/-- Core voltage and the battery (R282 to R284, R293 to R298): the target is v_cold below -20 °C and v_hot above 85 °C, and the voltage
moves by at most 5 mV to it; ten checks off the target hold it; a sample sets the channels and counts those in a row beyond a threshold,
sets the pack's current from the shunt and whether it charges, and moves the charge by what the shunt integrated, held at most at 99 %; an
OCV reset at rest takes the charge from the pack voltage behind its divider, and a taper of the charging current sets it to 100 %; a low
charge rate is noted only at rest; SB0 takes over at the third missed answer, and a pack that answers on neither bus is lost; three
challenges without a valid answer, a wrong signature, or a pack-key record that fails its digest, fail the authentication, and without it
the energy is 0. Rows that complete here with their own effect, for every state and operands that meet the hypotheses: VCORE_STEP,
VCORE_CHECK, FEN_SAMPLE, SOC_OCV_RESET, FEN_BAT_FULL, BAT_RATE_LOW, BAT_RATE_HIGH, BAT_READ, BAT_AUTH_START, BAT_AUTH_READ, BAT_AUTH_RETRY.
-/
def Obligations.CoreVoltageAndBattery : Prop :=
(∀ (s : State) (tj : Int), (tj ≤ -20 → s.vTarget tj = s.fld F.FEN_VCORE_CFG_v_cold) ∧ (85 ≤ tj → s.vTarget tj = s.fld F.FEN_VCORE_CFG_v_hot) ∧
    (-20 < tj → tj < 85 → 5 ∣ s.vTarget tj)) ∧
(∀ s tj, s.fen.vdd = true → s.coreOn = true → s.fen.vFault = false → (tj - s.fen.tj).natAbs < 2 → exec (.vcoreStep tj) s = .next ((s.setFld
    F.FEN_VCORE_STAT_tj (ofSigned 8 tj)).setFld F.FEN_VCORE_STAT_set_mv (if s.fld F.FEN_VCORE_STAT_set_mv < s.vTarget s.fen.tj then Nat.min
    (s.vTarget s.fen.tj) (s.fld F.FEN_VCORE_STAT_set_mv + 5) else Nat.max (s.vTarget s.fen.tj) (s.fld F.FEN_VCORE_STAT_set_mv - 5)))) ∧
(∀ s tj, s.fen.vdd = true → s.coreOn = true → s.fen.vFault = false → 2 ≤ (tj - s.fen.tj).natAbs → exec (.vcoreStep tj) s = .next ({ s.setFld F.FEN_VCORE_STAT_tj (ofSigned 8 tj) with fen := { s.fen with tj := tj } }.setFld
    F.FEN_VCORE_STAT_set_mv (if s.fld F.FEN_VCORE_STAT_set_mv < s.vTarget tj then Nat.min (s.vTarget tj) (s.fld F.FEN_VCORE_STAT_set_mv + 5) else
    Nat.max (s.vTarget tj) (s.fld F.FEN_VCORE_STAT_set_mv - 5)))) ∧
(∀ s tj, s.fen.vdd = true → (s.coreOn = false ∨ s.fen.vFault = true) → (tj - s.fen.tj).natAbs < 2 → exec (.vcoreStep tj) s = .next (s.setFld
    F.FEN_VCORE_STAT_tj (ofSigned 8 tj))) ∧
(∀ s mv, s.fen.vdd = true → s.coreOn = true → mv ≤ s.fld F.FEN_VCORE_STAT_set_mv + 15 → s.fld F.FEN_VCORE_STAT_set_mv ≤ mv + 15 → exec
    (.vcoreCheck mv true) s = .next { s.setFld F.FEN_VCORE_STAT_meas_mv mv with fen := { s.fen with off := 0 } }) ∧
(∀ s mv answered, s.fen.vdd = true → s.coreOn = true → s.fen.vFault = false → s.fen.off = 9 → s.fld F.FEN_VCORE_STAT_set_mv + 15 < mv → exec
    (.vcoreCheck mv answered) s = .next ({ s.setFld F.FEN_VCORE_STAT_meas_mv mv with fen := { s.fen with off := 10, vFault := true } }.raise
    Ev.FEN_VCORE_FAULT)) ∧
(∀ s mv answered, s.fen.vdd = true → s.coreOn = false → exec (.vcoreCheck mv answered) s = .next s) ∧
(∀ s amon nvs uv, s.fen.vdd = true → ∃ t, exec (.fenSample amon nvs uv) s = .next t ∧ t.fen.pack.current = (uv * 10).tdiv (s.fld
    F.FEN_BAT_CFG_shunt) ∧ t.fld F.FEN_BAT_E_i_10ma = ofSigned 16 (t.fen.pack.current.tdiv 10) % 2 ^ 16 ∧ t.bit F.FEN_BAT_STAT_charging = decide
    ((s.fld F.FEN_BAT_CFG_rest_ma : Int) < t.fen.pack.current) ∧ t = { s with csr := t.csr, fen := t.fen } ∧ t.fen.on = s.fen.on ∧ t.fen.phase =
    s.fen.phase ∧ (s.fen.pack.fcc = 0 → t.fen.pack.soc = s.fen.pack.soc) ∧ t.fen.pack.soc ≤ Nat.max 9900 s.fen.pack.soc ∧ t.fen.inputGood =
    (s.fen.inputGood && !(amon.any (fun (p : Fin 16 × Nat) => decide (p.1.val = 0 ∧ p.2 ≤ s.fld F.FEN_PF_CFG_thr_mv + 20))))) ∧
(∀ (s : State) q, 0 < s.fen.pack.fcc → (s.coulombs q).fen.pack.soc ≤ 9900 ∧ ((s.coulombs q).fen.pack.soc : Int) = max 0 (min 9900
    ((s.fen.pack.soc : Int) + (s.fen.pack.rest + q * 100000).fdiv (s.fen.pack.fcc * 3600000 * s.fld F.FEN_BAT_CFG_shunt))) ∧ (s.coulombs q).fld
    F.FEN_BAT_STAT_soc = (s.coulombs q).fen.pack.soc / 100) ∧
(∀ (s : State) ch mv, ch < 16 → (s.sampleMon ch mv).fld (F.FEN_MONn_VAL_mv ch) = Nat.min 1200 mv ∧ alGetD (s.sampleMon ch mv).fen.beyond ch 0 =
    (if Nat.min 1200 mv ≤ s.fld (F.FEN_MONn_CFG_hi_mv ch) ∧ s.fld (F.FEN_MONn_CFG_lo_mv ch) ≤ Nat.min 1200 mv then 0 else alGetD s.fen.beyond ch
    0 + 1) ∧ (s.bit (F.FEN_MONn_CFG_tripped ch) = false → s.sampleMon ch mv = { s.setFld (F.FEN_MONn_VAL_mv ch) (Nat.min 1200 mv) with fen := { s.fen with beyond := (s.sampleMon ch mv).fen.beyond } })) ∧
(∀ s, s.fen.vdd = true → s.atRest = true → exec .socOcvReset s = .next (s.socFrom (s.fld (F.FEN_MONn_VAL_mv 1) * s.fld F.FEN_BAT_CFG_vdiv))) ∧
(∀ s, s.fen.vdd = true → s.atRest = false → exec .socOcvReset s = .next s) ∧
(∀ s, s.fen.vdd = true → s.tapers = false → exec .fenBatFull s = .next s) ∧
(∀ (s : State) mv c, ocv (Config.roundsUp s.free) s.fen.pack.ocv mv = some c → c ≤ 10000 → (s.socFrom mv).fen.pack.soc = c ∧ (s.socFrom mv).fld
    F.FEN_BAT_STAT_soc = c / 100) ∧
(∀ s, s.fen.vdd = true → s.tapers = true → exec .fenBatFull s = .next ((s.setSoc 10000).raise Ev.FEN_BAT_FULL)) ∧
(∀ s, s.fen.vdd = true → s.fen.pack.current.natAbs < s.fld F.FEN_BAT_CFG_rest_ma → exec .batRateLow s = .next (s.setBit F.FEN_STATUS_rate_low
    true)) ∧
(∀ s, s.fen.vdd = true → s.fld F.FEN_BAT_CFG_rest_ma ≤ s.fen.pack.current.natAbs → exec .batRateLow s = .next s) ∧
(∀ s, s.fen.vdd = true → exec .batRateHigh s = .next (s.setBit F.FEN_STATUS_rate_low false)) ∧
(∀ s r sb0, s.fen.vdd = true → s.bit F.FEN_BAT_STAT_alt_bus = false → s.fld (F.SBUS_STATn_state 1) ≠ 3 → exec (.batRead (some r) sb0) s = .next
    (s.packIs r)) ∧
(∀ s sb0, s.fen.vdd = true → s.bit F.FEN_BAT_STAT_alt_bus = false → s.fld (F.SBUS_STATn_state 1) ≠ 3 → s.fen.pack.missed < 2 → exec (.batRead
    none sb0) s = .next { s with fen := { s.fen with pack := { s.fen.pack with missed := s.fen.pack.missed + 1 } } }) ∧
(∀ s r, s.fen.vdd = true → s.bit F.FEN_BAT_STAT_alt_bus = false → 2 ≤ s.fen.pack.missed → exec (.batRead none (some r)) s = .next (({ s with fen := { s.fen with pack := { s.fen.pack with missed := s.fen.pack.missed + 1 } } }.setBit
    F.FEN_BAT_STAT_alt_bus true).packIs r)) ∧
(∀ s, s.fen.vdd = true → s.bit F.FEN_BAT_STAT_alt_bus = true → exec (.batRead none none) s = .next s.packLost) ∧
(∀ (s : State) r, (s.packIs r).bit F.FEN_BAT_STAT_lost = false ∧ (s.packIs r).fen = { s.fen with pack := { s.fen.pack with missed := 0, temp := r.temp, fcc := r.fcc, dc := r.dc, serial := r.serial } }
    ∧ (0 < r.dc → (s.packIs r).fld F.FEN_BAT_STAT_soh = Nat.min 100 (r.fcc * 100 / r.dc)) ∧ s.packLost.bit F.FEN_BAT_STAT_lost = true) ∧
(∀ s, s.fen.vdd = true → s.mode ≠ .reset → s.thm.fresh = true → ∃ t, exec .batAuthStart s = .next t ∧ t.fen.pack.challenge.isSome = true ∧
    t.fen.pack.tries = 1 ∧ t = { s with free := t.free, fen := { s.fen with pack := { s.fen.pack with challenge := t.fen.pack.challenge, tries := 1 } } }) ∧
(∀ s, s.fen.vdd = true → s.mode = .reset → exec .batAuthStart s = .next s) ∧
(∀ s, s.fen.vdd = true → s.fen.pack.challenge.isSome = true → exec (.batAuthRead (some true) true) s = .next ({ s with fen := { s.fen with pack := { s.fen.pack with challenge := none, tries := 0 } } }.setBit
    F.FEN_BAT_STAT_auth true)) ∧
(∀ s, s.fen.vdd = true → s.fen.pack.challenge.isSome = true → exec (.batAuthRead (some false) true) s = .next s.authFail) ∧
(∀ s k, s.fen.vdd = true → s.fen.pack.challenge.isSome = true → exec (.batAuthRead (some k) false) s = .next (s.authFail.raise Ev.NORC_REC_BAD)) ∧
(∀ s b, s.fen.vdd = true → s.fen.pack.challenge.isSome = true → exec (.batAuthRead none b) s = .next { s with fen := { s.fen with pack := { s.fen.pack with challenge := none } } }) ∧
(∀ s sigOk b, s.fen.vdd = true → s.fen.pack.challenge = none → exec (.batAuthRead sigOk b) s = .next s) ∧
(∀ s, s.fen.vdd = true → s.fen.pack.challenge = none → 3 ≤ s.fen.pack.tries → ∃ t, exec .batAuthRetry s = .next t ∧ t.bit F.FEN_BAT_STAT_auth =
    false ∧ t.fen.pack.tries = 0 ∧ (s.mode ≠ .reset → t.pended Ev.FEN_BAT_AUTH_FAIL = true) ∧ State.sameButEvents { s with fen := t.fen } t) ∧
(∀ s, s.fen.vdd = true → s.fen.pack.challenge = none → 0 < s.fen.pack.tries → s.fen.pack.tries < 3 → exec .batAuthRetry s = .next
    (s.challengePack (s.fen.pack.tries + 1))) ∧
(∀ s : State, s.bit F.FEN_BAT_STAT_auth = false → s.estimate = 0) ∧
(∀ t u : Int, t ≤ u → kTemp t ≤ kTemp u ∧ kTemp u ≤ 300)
== == ==
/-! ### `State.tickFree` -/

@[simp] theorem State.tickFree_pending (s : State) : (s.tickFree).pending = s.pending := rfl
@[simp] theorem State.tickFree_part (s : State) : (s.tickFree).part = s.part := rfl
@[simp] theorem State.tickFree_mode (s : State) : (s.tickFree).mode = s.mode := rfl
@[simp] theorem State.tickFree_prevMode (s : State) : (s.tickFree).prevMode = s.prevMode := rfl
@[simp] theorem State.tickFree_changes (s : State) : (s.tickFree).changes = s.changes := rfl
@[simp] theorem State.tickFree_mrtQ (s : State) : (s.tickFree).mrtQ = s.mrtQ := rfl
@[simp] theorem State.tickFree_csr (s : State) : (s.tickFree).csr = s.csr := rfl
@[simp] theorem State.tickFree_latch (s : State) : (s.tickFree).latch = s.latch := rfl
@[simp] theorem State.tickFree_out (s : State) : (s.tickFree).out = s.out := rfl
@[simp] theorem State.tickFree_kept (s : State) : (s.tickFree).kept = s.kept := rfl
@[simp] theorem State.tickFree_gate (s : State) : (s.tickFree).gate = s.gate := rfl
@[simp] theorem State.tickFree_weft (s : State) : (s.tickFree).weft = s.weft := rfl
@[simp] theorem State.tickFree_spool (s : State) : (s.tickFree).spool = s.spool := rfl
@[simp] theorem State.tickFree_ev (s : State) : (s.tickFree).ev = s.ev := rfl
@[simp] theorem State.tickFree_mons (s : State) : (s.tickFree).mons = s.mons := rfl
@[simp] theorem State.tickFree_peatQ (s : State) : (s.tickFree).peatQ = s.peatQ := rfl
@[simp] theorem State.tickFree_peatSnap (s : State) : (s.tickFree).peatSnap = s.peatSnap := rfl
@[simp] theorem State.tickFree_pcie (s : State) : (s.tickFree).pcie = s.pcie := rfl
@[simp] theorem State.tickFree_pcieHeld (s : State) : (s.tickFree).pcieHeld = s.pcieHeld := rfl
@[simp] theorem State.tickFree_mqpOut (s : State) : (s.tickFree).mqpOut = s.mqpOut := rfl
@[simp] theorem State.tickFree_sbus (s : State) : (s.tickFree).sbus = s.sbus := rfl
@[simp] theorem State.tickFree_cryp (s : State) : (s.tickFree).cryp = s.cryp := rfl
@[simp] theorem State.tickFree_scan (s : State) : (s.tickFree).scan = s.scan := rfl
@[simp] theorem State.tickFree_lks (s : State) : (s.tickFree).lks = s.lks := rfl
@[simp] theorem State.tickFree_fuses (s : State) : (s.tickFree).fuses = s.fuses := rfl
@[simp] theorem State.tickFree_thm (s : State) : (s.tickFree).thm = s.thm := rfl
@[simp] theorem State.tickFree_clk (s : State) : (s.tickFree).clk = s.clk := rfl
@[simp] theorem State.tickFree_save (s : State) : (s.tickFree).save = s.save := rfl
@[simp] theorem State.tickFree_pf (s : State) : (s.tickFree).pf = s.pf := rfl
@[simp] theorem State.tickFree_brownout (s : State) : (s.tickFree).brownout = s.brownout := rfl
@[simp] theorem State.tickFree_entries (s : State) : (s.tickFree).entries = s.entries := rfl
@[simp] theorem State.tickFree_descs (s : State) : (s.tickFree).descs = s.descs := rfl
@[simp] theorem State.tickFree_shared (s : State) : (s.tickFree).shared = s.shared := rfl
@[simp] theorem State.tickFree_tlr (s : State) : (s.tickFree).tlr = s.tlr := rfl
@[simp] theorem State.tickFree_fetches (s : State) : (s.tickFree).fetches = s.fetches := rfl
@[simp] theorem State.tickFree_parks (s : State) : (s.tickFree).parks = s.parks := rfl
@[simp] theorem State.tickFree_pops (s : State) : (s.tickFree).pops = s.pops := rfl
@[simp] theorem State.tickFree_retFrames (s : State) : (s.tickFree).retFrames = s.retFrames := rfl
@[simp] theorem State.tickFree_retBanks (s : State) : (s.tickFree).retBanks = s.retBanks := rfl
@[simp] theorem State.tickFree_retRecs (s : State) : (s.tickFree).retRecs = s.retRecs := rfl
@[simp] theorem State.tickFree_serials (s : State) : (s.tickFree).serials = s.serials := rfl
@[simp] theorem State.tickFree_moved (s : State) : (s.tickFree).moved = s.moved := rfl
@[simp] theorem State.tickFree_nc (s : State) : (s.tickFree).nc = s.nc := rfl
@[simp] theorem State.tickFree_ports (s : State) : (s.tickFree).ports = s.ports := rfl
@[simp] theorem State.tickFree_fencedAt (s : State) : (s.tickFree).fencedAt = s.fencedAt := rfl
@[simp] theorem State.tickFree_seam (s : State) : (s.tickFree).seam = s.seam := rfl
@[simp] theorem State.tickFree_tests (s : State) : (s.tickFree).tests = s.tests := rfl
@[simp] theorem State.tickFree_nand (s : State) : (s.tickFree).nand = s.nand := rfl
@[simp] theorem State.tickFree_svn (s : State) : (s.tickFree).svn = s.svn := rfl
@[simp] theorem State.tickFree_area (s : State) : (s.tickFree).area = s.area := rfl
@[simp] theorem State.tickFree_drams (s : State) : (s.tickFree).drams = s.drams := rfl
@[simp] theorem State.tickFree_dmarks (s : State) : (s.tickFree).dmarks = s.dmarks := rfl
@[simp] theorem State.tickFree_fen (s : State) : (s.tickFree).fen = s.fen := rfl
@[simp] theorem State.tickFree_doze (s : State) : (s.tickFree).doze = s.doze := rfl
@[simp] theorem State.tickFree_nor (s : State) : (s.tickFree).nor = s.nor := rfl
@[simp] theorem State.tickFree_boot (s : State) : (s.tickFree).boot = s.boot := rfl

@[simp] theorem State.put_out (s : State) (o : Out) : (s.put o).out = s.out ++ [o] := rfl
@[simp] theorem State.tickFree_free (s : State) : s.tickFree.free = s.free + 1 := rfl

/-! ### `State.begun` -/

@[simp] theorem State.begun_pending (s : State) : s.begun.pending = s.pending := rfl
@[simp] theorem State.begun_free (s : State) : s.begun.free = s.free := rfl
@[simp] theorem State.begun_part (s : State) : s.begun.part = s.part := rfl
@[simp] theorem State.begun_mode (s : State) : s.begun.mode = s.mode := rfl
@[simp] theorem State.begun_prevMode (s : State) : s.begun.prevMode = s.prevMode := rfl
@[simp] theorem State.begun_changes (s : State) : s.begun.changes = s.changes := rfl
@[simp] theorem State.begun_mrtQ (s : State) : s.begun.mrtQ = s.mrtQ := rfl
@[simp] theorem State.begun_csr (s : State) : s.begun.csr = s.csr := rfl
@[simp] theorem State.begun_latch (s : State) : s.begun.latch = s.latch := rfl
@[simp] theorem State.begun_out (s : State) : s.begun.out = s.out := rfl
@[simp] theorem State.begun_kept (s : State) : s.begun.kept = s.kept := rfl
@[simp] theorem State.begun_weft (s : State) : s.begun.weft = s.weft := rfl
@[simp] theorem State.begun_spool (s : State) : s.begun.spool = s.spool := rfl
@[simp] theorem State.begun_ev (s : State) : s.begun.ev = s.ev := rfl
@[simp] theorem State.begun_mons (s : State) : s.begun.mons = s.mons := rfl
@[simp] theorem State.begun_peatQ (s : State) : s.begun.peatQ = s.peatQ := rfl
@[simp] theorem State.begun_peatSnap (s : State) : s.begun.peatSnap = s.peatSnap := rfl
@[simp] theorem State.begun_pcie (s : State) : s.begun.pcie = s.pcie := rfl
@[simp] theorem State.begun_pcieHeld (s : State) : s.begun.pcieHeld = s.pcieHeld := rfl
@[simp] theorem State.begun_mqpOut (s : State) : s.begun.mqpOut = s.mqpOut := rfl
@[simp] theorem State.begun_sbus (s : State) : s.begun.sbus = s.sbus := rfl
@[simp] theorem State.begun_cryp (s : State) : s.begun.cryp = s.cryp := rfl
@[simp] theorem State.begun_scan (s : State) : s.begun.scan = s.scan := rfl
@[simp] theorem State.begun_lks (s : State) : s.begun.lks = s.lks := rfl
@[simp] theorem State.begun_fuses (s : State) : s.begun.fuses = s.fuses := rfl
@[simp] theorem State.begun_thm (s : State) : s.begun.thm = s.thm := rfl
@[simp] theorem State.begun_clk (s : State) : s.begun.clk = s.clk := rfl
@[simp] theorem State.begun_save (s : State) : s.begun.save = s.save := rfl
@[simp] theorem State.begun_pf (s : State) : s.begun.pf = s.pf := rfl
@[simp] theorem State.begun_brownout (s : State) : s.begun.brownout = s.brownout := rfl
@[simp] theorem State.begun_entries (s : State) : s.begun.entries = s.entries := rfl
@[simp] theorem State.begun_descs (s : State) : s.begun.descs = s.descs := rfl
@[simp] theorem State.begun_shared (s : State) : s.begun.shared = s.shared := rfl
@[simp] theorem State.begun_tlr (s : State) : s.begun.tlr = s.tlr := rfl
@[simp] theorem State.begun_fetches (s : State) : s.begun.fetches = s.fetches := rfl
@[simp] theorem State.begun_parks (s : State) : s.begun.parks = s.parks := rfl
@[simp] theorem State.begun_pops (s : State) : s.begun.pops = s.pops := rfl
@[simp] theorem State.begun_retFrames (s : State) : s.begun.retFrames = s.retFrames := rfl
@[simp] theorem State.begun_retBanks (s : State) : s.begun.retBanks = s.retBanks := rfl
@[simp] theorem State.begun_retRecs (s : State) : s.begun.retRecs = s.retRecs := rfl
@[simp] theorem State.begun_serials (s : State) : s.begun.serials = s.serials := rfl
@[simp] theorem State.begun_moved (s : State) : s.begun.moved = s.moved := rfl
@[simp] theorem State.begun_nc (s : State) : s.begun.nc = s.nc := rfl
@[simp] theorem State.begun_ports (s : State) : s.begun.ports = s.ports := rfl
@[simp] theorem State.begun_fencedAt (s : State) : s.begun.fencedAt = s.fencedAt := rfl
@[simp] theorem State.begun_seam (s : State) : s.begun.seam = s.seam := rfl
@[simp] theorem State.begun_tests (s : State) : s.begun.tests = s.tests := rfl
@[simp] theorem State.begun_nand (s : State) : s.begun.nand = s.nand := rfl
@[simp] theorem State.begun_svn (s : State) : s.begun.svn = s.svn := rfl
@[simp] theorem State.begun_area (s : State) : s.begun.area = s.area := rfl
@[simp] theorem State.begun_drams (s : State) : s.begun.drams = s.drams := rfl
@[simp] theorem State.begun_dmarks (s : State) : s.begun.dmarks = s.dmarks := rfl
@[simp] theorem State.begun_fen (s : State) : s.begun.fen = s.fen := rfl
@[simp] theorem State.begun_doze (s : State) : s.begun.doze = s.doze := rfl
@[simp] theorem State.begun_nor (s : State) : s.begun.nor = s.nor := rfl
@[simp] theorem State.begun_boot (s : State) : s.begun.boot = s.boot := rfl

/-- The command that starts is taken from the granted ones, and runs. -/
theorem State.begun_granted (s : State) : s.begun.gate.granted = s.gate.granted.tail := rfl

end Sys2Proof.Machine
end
== == ==
Where does the string "takes" occur in the listing above? Return every line that contains it.

OCV reset at rest takes the charge from the pack voltage behind its divider, and a taper of the charging current sets it to 100 %; a low
charge rate is noted only at rest; SB0 takes over at the third missed answer, and a pack that answers on neither bus is lost; three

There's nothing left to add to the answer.